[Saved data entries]

##############################

-- ==== Sys2Proof/Machine/State.lean ====
section
/-!
DEFINITION. The state of the Ixter 9: everything the manual gives the package, as plain data, with the queue of the
commands that are waiting. A register whose value is a status, a result, a count or a setting stands in `regs` under its
BAR0 address; what the machine itself works on has a field of its own, and its registers are views (Machine/Views.lean).
-/

namespace Sys2Proof.Machine

/-! ## Outputs -/

/-- What the block sends to the outside: the model's own record, so that an effect outside the package is visible
(notes/assumptions/7.md). Nothing in the machine reads it back. -/
inductive Out where
  /-- An MSI-X message: vector, port, address, data (R323). -/
  | msix (vector port addr data : Nat)
  /-- An interrupt identity delivered to a hart (R313). -/
  | hartIrq (hart identity : Nat)
  /-- The I3C alert (R485). -/
  | i3cAlert (record : Nat)
  /-- A code reported over I3C to the board management controller (R26, R468, R509). -/
  | i3cReport (code : Nat)
  /-- The ready signal over I3C (R468). -/
  | i3cReady
  /-- AER uncorrectable internal error, fatal, on a port (R485). -/
  | aer (port : Nat)
  /-- The value a register read returned. -/
  | readValue (value : Nat)
  /-- Data a read by the host, a hart or the guest returned, with its poison indication. -/
  | readData (data : List Byte) (poison : Bool)
  /-- A write to host memory: port, host I/O address, bytes, Relaxed Ordering (R328, R330). -/
  | hostWrite (port addr : Nat) (data : List Byte) (relaxed : Bool)
  /-- A read of host memory: port, host I/O address, bytes. -/
  | hostRead (port addr bytes : Nat)
  /-- An ATS translation request: unit, context, host I/O address, the PASID that it carries (R282, R298). -/
  | atsRequest (unit ctx addr : Nat) (pasid : Option Nat)
  /-- A PRI page request: unit, context, host I/O address, the PASID that it carries (R282, R283). -/
  | pageRequest (unit ctx addr : Nat) (pasid : Option Nat)
  /-- An ATS Invalidate Completion (R296). -/
  | atsInvalidateCompletion (port : Nat)
  /-- A back-invalidate or CXL.cache message to the host: kind and line. -/
  | hostCoh (kind line : Nat)
  /-- A message to another device: kind, device id, words (R345, R366, R369, R379, R382, R383). -/
  | message (kind dev : Nat) (words : List Nat)
  /-- A flit-level answer on a link: 0 ACK, 1 NAK, 2 resend, 3 abort marker; link and sequence number (R347, R360). -/
  | flit (kind link seq : Nat)
  /-- Credits returned on a link: link, lane, flits (R344, R348). -/
  | credits (link lane flits : Nat)
  /-- An acknowledgement of a memory access by the home or the sluice: requester, value. -/
  | ack (requester value : Nat)
  /-- A write that waited is discarded: the operation of its requester ends with an error (R386): requester and line. -/
  | writeError (requester line : Nat)
  /-- A status a hart instruction returned in its destination register, also written there. -/
  | status (hart value : Nat)
  /-- An error completion to the guest (R29). -/
  | guestError
  /-- A request to a regulator over AVSBus: die code of the rail and set point in units of 0.1 mV (R397). -/
  | avs (rail level : Nat)
  /-- Payload words of a mailbox or SPDM answer. -/
  | answer (words : List Nat)
  deriving DecidableEq, Repr

/-! ## Error collection (20_boot_reset_errors.md) -/

/-- One error record (R479): the fields of its 128 bytes. -/
structure ErrRec where
  /-- SEVERITY: 0 corrected, 1 deferred, 2 uncorrected-contained, 3 fatal. -/
  sev : Nat
  /-- CTX, when CTX_VALID. -/
  ctx : Option Nat
  /-- OVERFLOW. -/
  overflow : Bool
  /-- TYPE (R482). -/
  type : Nat
  /-- ADDR_SPACE. -/
  space : Nat
  /-- DIE. -/
  die : Nat
  /-- INSTANCE. -/
  inst : Nat
  /-- BOOT. -/
  boot : Nat
  /-- SEQ. -/
  seq : Nat
  /-- COUNT. -/
  count : Nat
  /-- ADDR. -/
  addr : Nat
  /-- NUMBER. -/
  number : Nat
  /-- COALESCED. -/
  coalesced : Nat
  /-- DETAIL, word 0 first. -/
  detail : List Nat
  deriving DecidableEq, Repr

/-- A coalescing window of corrected records of one type, die and unit (R483). -/
structure CoalWin where
  type : Nat
  die : Nat
  inst : Nat
  /-- Events counted since the first record of the window. -/
  events : Nat
  /-- Count value at which the window's second ends. -/
  until_ : Nat
  deriving DecidableEq, Repr

/-- The hub's error collector. -/
structure ErrState where
  /-- The newest records first, at most 256 (R484). -/
  held : List ErrRec
  /-- NUMBER of the next record (R479). -/
  nextNumber : Nat
  /-- Coalescing windows that are open (R483). -/
  windows : List CoalWin
  /-- Count value before which ERR_CORRECTED is not raised again (R485). -/
  ceVectorAt : Nat
  /-- The next record written to the ring carries OVERFLOW (R484). -/
  lost : Bool
  /-- The boot number is committed: records are stamped when raised, not held for it (R166). -/
  stamped : Bool
  /-- Count value at which AUTO_WARM starts a warm device reset (R490). -/
  escalateAt : Option Nat
  /-- A second record whose recovery is a warm device reset came before the first reset completed: only a cold reset
  leaves the fatal state (R490). -/
  stuck : Bool
  deriving DecidableEq, Repr

/-! ## Contexts (02_contexts_and_cells.md, 12_translation_and_faults.md, 14_host_attach.md) -/

/-- The context descriptor (R42), field by field. -/
structure CtxDesc where
  version : Nat
  latency : Bool
  detachRun : Bool
  scrub : Bool
  nextLine : Bool
  abandonS : Nat
  fqLog2 : Nat
  cqLog2 : Nat
  cqBase : Nat
  consumedAddr : Nat
  fqBase : Nat
  ptRoot : Nat
  phaseTable : Nat
  streamLimit : Nat
  borrowHoldUs : Nat
  energyBudget : Nat
  /-- 320 bits: the owned cells. -/
  cellSet : Nat
  /-- 320 bits: the cells it may borrow. -/
  borrowSet : Nat
  deriving DecidableEq, Repr

/-- One entry of a phase table (R65). -/
structure PhaseEntry where
  valid : Bool
  prefOp : Nat
  ceil : Nat
  guar : Nat
  mapAddr : Nat
  mapId : Nat
  deriving DecidableEq, Repr

/-- How far a fetched command has come. -/
inductive CmdStage where
  /-- Fetched, not issued. -/
  | fetched
  /-- Issued; its completion condition is still open. -/
  | issued
  /-- Its own effects are performed; COMMAND_COMPLETE may run. -/
  | performed
  deriving DecidableEq, Repr

/-- A fetched command: its ring index and its 64 bytes as one little-endian number (R47). -/
structure Cmd where
  index : Nat
  raw : Nat
  stage : CmdStage
  /-- The unit has tested its stamp once (R161). -/
  tested : Bool
  /-- The value of what it waits for: a stream handle, an invalidation number, a re-shard or collective number. -/
  waits : Nat
  /-- The command processor's replica when it issued (R163). -/
  base : Nat
  /-- Of the cells it names, by position: those it has acted on, and those that have halted since (R47). -/
  begun : Nat
  ended : Nat
  /-- Its done flag is written (R48). -/
  flagged : Bool
  deriving DecidableEq, Repr

/-- Who made an access that is translated (R277, R284, R287). -/
structure Requester where
  /-- 0 stream engine, 1 re-shard engine, 2 command processor, 3 SIGNAL, 4 descriptor cache (R287); 5 a hart, 6 a prefetch of a
  host page, which write no records. -/
  source : Nat
  ctx : Nat
  /-- Die code of the translation unit. -/
  unit : Nat
  /-- Stream handle, or 0. -/
  handle : Nat
  /-- Logical cell of a SIGNAL, a descriptor cache fill or a cell's transfer; 0xFFFF for none. -/
  cell : Nat
  track : Nat
  /-- SEQ of the command or transfer record, or the descriptor index. -/
  seq : Nat
  deriving DecidableEq, Repr

/-- An outstanding fault tag and the requester that waits for it (R286). -/
structure TagRec where
  tag : Nat
  req : Requester
  deriving DecidableEq, Repr

/-- A fault record that is not yet in the queue (R287, R290). -/
structure FaultRec where
  req : Requester
  cause : Nat
  write : Bool
  tag : Nat
  va : Nat
  tileBase : Nat
  tileBytes : Nat
  level : Nat
  deriving DecidableEq, Repr

/-- A context's phase barrier (R66): the target and the cells that have fired PHASE. -/
structure Barrier where
  target : Nat
  arrived : List Nat
  deriving DecidableEq, Repr

/-- A fault record that is written and not performed yet: its index and the mirror copies it waits for (R256, R286). -/
structure FqWait where
  index : Nat
  copies : List Nat
  deriving DecidableEq, Repr

/-- A context slot, 0-63 (R40). -/
structure Ctx where
  live : Bool
  desc : CtxDesc
  /-- PAUSE in force (R44). -/
  paused : Bool
  /-- Last accepted producer count (R46). -/
  producer : Nat
  /-- Consumer count, CQ_CONSUMED (R45). -/
  consumer : Nat
  /-- CQ_STATUS.HALTED. -/
  halted : Bool
  /-- CQ_STATUS.DB_BAD. -/
  dbBad : Bool
  /-- CQ_STATUS.ERR. -/
  err : Nat
  /-- Commands fetched and not complete, in ring order (R48). -/
  cmds : List Cmd
  /-- FQ_PRODUCED (R297). -/
  fqProduced : Nat
  /-- Records written and not performed, oldest first: FQ_PRODUCED does not count them yet (R286). -/
  fqWaits : List FqWait
  /-- FQ_CONSUMED (R297). -/
  fqConsumed : Nat
  /-- FQ_STATUS.QUEUE_FULL. -/
  fqQueueFull : Bool
  /-- FQ_STATUS.NOREC. -/
  fqNorec : Bool
  /-- FQ_STATUS.RESP_BAD. -/
  fqRespBad : Bool
  /-- FQ_STATUS.CONS_BAD. -/
  fqConsBad : Bool
  /-- FQ_STATUS.FQ_UNMAPPED. -/
  fqUnmapped : Bool
  /-- Outstanding tags (R286). -/
  tags : List TagRec
  /-- The tag the next fault record takes, unless it is outstanding (R287). -/
  nextTag : Nat
  /-- Records held in overflow stores, oldest first (R290). -/
  fqHeld : List FaultRec
  /-- Requesters that stall without a record (R290). -/
  norec : List Requester
  /-- Page requests outstanding (R283). -/
  priOut : Nat
  /-- The phase table in force (R65); empty: the single implicit phase 0. -/
  phases : List PhaseEntry
  /-- A table loaded by PHASE_TABLE that takes effect at the next PHASE (R65). -/
  nextPhases : Option (List PhaseEntry)
  /-- The phase in force (R66). -/
  phase : Nat
  /-- The open phase barrier (R66). -/
  barrier : Option Barrier
  /-- The context is claimed (R336). -/
  claimed : Bool
  /-- Number of the re-attach token in force, whose value is Config.randomWord (R335). -/
  token : Nat
  /-- ATT_CTX.TOKEN_READY. -/
  tokenReady : Bool
  /-- ATT_CTX.FAILS. -/
  tokenFails : Nat
  /-- Count value at which the abandon timer expires (R338). -/
  abandonAt : Option Nat
  /-- Count value at which the halted latency program's hold ends (R72), per context deadline window (R221). -/
  holdUntil : Option Nat
  /-- The deadline window is open (R221). -/
  window : Bool
  /-- Energy used, in nJ (R409). -/
  energyUsed : Nat
  /-- Its budget was reached (R410). -/
  energyOut : Bool
  /-- Completed-through count (R382): commands before it have all completed. -/
  completedThrough : Nat
  /-- Ring indices from the completed-through count on whose commands have completed, or had issued when the queue halted: they
  are not run again (R48, R50). -/
  ran : List Nat
  /-- A CONSUMED_ADDR write that stalled in translation, and is made again: SEQ of the command it followed, and the count (R45,
  R286). -/
  countDue : Option (Nat × Nat)
  /-- Mirror copies of what the context's commands have written, which the partner acknowledges before the writes are performed
  (R48, R380). -/
  copies : List Nat
  /-- The context-manager operation that waits for the context's cells to stop (R43, R44): 0 none, 2 DESTROY, 3 RESET, 4 a scrub
  (R338). -/
  ending : Nat
  deriving DecidableEq, Repr

/-! ## Cells (02_contexts_and_cells.md) -/

/-- Slots of a counter taken by one operation and not yet released or produced (R58). -/
structure Take where
  /-- The operation that took them. -/
  op : Nat
  count : Nat
  /-- The operation has completed; its slots wait for earlier takers only. -/
  done : Bool
  deriving DecidableEq, Repr

/-- A token or credit counter and the buffer that BIND attached to it (R53, R63). -/
structure Counter where
  bound : Bool
  /-- SLOTS of the buffer. -/
  slots : Nat
  /-- SLOT_SIZE in 256-byte units. -/
  size : Nat
  /-- BASE of the buffer. -/
  base : Nat
  /-- PEER: 0 none, 1 local pair, 2 stream. -/
  peer : Nat
  /-- PAIR. -/
  pair : Nat
  /-- HANDLE. -/
  handle : Nat
  /-- The count. -/
  value : Nat
  /-- Slot pointer: the slot that the next take begins at. -/
  ptr : Nat
  /-- Takes in ring order that are not yet released or produced. -/
  takes : List Take
  /-- Stream peer: 256-byte units of the front slot already filled or already credited back (R54, R182). -/
  units : Nat
  deriving DecidableEq, Repr

/-- A track of a cell's sequencer (R53). -/
structure Track where
  active : Bool
  /-- Current descriptor index. -/
  desc : Nat
  /-- Firings remaining after the next. -/
  left : Nat
  armed : Bool
  /-- Position in the order of arming (R57). -/
  armedAt : Nat
  /-- The armed descriptor has not fired yet: its stamp applies (R55). -/
  first : Bool
  /-- The armed descriptor is retired under SKIP_CONSUMES once its tokens are there (R60). -/
  skip : Bool
  /-- A BRANCH that the track fired has not been carried out: the track arms nothing (R53). -/
  held : Bool
  /-- The unit has tested the armed descriptor's stamp once (R161). -/
  tested : Bool
  /-- The operation that the track fired last (R292). -/
  lastOp : Nat
  deriving DecidableEq, Repr
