/-- A record written to the error ring, or counted as lost (R484): outside every context. -/
def ringWrite (s : State) (r : ErrRec) : State :=
  let ctl := rd s 0 (hub Pg.RST Reg.ERR_RING_CTL)
  if !bit ctl 31 then s
  else
    let log2 := max 4 (min 16 (bits ctl 4 0))
    let prod := rd s 0 (hub Pg.RST Reg.ERR_RING_PROD)
    let cons := rd s 0 (hub Pg.RST Reg.ERR_RING_CONS)
    let onHost := bit ctl 30
    let full := decide ((prod + 2 ^ 32 - cons) % 2 ^ 32 ≥ 2 ^ log2)
    let base := rd64 s 0 (hub Pg.RST Reg.ERR_RING_BASE_LO)
    let slot := base + 128 * (prod % 2 ^ log2)
    if full ∨ (onHost ∧ (cohPort s).isNone) ∨ (!onHost ∧ poolBytes < slot + 128) then
      let t := countFld s 0 (hub Pg.RST Reg.ERR_LOST) 31 0 1
      let t := raiseInt t (hub Pg.RST 0) 2
      { t with err := { t.err with lost := true } }
    else
      let r := { r with overflow := s.err.lost }
      let t := if onHost then toHost s ((cohPort s).getD 0) slot r.bytes false
        else ringStore s slot r.bytes
      let t := wr t 0 (hub Pg.RST Reg.ERR_RING_PROD) (prod + 1)
      { t with err := { t.err with lost := false } }

/-- Least reset that leaves the fatal state (R489): 0 warm, 1 cold, 2 none. -/
def recoveryOf (s : State) (e : ErrEvent) : Nat :=
  if e.type = 0x0102 then (if e.inst = 3 then 0 else 1)
  else if e.type = 0x0404 ∨ e.type = 0x0203 then 0
  else if e.type = 0x0A02 then (if (s.sec.erase.map (·.level)).getD 0 = 3 then 2 else 0)
  else 1

/-- Payload of ERR_SUMMARY (R424): the counts by die and severity, then the fatal records. -/
def summaryData (s : State) : List Byte :=
  (List.range 128).flatMap (fun i => leBytes 4 (tget (fun _ => 0) s.pld.errSummary i)) ++ s.pld.fatalRecs.flatten

/-- A record held among the last 256, with the number that is next (R484). -/
def holdRecord (s : State) (r : ErrRec) : State :=
  { s with err := { s.err with held := (r :: s.err.held).take 256, nextNumber := s.err.nextNumber + 1 } }

/-- A record counted for ERR_SUMMARY; the last eight fatal ones are kept (R424). -/
def noteRecord (s : State) (e : ErrEvent) (r : ErrRec) : State :=
  let key := 4 * e.die + e.sev
  { s with pld := { s.pld with
    errSummary := tset (fun _ => 0) s.pld.errSummary key (tget (fun _ => 0) s.pld.errSummary key + 1)
    fatalRecs := if e.sev = 3 then (s.pld.fatalRecs ++ [r.bytes.take 64]).drop (s.pld.fatalRecs.length - 7) else s.pld.fatalRecs
    summaryDirty := true } }

/-- Corrected: counted, and vector 1027 at most once in 1 ms (R485). -/
def deliverCorrected (s : State) : State :=
  let s := countFld s 0 (hub Pg.RST Reg.ERR_CNT_CE) 31 0 1
  if s.err.ceVectorAt ≤ s.cic.count then
    { raiseVector s 1027 with err := { s.err with ceVectorAt := s.cic.count + 125000 } }
  else s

##############################

Please print exactly what appears from the first line of the data through the line with "## Outputs -/", including both of those lines and nothing past them.

* [Written solution]:
-- ==== Sys2Proof/Machine/State.lean ====
section
/-!
DEFINITION. The state of the Ixter 9: everything the manual gives the package, as plain data, with the queue of the
commands that are waiting. A register whose value is a status, a result, a count or a setting stands in `regs` under its
BAR0 address; what the machine itself works on has a field of its own, and its registers are views (Machine/Views.lean).
-/

namespace Sys2Proof.Machine

/-! ## Outputs -/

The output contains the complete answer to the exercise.